_What is needed:_ Which lines come from the start of the records through the line that holds "s.reg a := rfl"? Write them out word for word.

_Provided information:_

theorem refusedAs_refused (f : Nat × Nat) (s : State) : refusedAs f.1 f.2 (refused f s) := by
  obtain ⟨code, errSection, statSection, fail, -⟩ := refusalRecorded_fields f s
  refine ⟨(get_refused (by decide)).trans code, (get_refused (by decide)).trans errSection, (get_refused (by decide)).trans statSection,
    (get_refused (by decide)).trans fail, get_cond _ (by decide) (by decide), irq_getLsbD_cond ?_ _⟩
  exact irq_getLsbD_same (refusalRecorded f s) (by decide)

theorem get_refused_done (f : Nat × Nat) (s : State) : (refused f s).get F.CFG_LOAD_STAT_DONE = s.get F.CFG_LOAD_STAT_DONE := by
  obtain ⟨-, -, -, -, done⟩ := refusalRecorded_fields f s
  exact (get_refused (by decide)).trans done

theorem cfg_refused (f : Nat × Nat) (s : State) : (refused f s).cfg = { s.cfg with staging := none } := cond_moves.parts 5 rfl

theorem regsKept_refused (f : Nat × Nat) (s : State) : regsKept [R.CFG_LOAD_ERR, R.CFG_LOAD_STAT, R.GLB_MODE_COND] s (refused f s) := by
  have recorded : regsKept [R.CFG_LOAD_ERR, R.CFG_LOAD_STAT, R.GLB_MODE_COND] s (refusalRecorded f s) :=
    (regsKept_refusalRecorded f s).mono (by decide)
  have dropped : regsKept [R.CFG_LOAD_ERR, R.CFG_LOAD_STAT, R.GLB_MODE_COND] (refusalRecorded f s)
      { (refusalRecorded f s).irq 21 with cfg := { s.cfg with staging := none } } := .of_regs rfl
  exact (recorded.trans dropped).trans ((regsKept_cond _ _).mono (by decide))

theorem refused_moves (f : Nat × Nat) (s : State) : Moves 0x821 s (refused f s) := by
  have recorded : Moves 0x1 s (refusalRecorded f s) := put_moves.step (put_moves.step (put_moves.step put_moves))
  exact cond_moves.on (mk_cfg.on (irq_moves.on (recorded.wide (m := 0x821) rfl) rfl) rfl) rfl

end Sys2Proof.Machine

end

section

/-! PROOF. The sections of an image applied (R57 step 4): none of them writes the progress of the load. -/

namespace Sys2Proof.Machine

@[simp] theorem reg_onSpm (s : State) (f : Spm → Spm) (a : Nat) : (s.onSpm f).reg a = s.reg a := rfl

theorem regsKept_setReg {l : List Nat} {s : State} {a : Nat} (h : a ∈ l) (w : Word) : regsKept l s (s.setReg a w) :=
  fun b hb => reg_setReg_other (fun e : b = a => hb (e ▸ h)) ..

theorem regsKept_applyStore (n : Lane) (words : List (BitVec 176)) (digest : BitVec 384) (s : State) :
    regsKept [R.MSn_UCODE_VER n, R.MSn_UCODE_DIG n, R.MSn_STAT n] s (applyStore n words digest s) := by
  refine .trans (.trans (.trans (.trans (.of_regs ?store) (regsKept_setReg ?_ _)) (regsKept_setReg ?_ _)) (regsKept_put ?_ _)) (regsKept_put ?_ _)
  case store => exact (onMs_rest ..).1
  all_goals simp [F.MSn_STAT_STATE, F.MSn_STAT_PC]

theorem regsKept_applyServo (n : Lane) (v : ServoSec) (s : State) :
    regsKept [R.SVn_PACE_VMAX n, R.SVn_PACE_AMAX n, R.SVn_PACE_JMAX n] s (applyServo n v s) := by
  refine .trans (.trans (.trans (.trans (.trans (regsKept_put ?_ _) (regsKept_put ?_ _)) (regsKept_put ?_ _)) (regsKept_put ?_ _)) (regsKept_put ?_ _))
    (regsKept_put ?_ _)
  all_goals simp [F.SVn_PACE_VMAX_CEIL, F.SVn_PACE_AMAX_CEIL, F.SVn_PACE_JMAX_CEIL, F.SVn_PACE_VMAX_VMAX, F.SVn_PACE_AMAX_AMAX, F.SVn_PACE_JMAX_JMAX]

theorem regsKept_laneEnables (n : Lane) (r : LaneRec) (s : State) : regsKept [R.LNn_HEAD_EN n, R.SVn_CTL n] s (laneEnables n r s) := by
  refine .trans (.trans (regsKept_put ?_ _) (regsKept_put ?_ _)) (regsKept_put ?_ _)
  all_goals simp [F.LNn_HEAD_EN_EN, F.SVn_CTL_MILLI_EN, F.SVn_CTL_MICRO_EN]

theorem loadStat_notMem_applyStore (n : Lane) : R.CFG_LOAD_STAT ∉ [R.MSn_UCODE_VER n, R.MSn_UCODE_DIG n, R.MSn_STAT n] := by
  revert n
  decide

theorem loadStat_notMem_applyServo (n : Lane) : R.CFG_LOAD_STAT ∉ [R.SVn_PACE_VMAX n, R.SVn_PACE_AMAX n, R.SVn_PACE_JMAX n] := by
  revert n
  decide

theorem loadStat_notMem_laneEnables (n : Lane) : R.CFG_LOAD_STAT ∉ [R.LNn_HEAD_EN n, R.SVn_CTL n] := by
  revert n
  decide

theorem loadStat_ne_cadSet (n : Lane) : R.CFG_LOAD_STAT ≠ (F.SVn_STAT_CAD_SET n).addr := by
  revert n
  decide

/-- The progress of the load is the loader's to show: a section writes the registers of its own block. -/
theorem loadStat_applySection (img : Image) (d : DirEntry) (s : State) : (applySection img d s).reg R.CFG_LOAD_STAT = s.reg R.CFG_LOAD_STAT := by
  unfold applySection
  cases d.body with
  | lanes l =>
    refine (forEach_keeps (fun t => t.reg R.CFG_LOAD_STAT) (fun n t => ?_) _ _).trans (reg_setReg_other (by decide) ..)
    split
    · split
      · exact regsKept_laneEnables _ _ _ _ (loadStat_notMem_laneEnables _)
      · rfl
    · rfl
  | readers r =>
    dsimp only
    split
    · exact applyReaders_moves.regsKept (l := []) rfl _ (by decide)
    · rfl
  | zones z => exact forEach_keeps (fun t => t.reg R.CFG_LOAD_STAT) (fun p t => applyPreset_moves.regsKept (l := []) rfl _ (by decide)) _ _
  | ustore w =>
    dsimp only
    split
    · exact regsKept_applyStore _ _ _ _ _ (loadStat_notMem_applyStore _)
    · rfl
  | servo v =>
    dsimp only
    split
    · exact forEach_keeps (fun t => t.reg R.CFG_LOAD_STAT) (fun n t => regsKept_applyServo n v t _ (loadStat_notMem_applyServo n)) _ _
    · rfl
  | spindle p =>
    refine (forEach_keeps (fun t => t.reg R.CFG_LOAD_STAT) (fun n t => reg_put_other (loadStat_ne_cadSet n) ..) _ _).trans ?_
    simp (disch := decide) only [reg_put_other, reg_onSpm]
  | pair r p lo hi =>
    dsimp only
    split <;> simp (disch := decide) only [reg_put_other]
  | sram | host | balls | bandwidth | bands => simp (disch := decide) only [reg_put_other, reg_setPair_other]
  | dram | presets | unknown => rfl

_Written response:_
theorem refusedAs_refused (f : Nat × Nat) (s : State) : refusedAs f.1 f.2 (refused f s) := by
  obtain ⟨code, errSection, statSection, fail, -⟩ := refusalRecorded_fields f s
  refine ⟨(get_refused (by decide)).trans code, (get_refused (by decide)).trans errSection, (get_refused (by decide)).trans statSection,
    (get_refused (by decide)).trans fail, get_cond _ (by decide) (by decide), irq_getLsbD_cond ?_ _⟩
  exact irq_getLsbD_same (refusalRecorded f s) (by decide)

theorem get_refused_done (f : Nat × Nat) (s : State) : (refused f s).get F.CFG_LOAD_STAT_DONE = s.get F.CFG_LOAD_STAT_DONE := by
  obtain ⟨-, -, -, -, done⟩ := refusalRecorded_fields f s
  exact (get_refused (by decide)).trans done

theorem cfg_refused (f : Nat × Nat) (s : State) : (refused f s).cfg = { s.cfg with staging := none } := cond_moves.parts 5 rfl

theorem regsKept_refused (f : Nat × Nat) (s : State) : regsKept [R.CFG_LOAD_ERR, R.CFG_LOAD_STAT, R.GLB_MODE_COND] s (refused f s) := by
  have recorded : regsKept [R.CFG_LOAD_ERR, R.CFG_LOAD_STAT, R.GLB_MODE_COND] s (refusalRecorded f s) :=
    (regsKept_refusalRecorded f s).mono (by decide)
  have dropped : regsKept [R.CFG_LOAD_ERR, R.CFG_LOAD_STAT, R.GLB_MODE_COND] (refusalRecorded f s)
      { (refusalRecorded f s).irq 21 with cfg := { s.cfg with staging := none } } := .of_regs rfl
  exact (recorded.trans dropped).trans ((regsKept_cond _ _).mono (by decide))

theorem refused_moves (f : Nat × Nat) (s : State) : Moves 0x821 s (refused f s) := by
  have recorded : Moves 0x1 s (refusalRecorded f s) := put_moves.step (put_moves.step (put_moves.step put_moves))
  exact cond_moves.on (mk_cfg.on (irq_moves.on (recorded.wide (m := 0x821) rfl) rfl) rfl) rfl

end Sys2Proof.Machine

end

section

/-! PROOF. The sections of an image applied (R57 step 4): none of them writes the progress of the load. -/

namespace Sys2Proof.Machine

@[simp] theorem reg_onSpm (s : State) (f : Spm → Spm) (a : Nat) : (s.onSpm f).reg a = s.reg a := rfl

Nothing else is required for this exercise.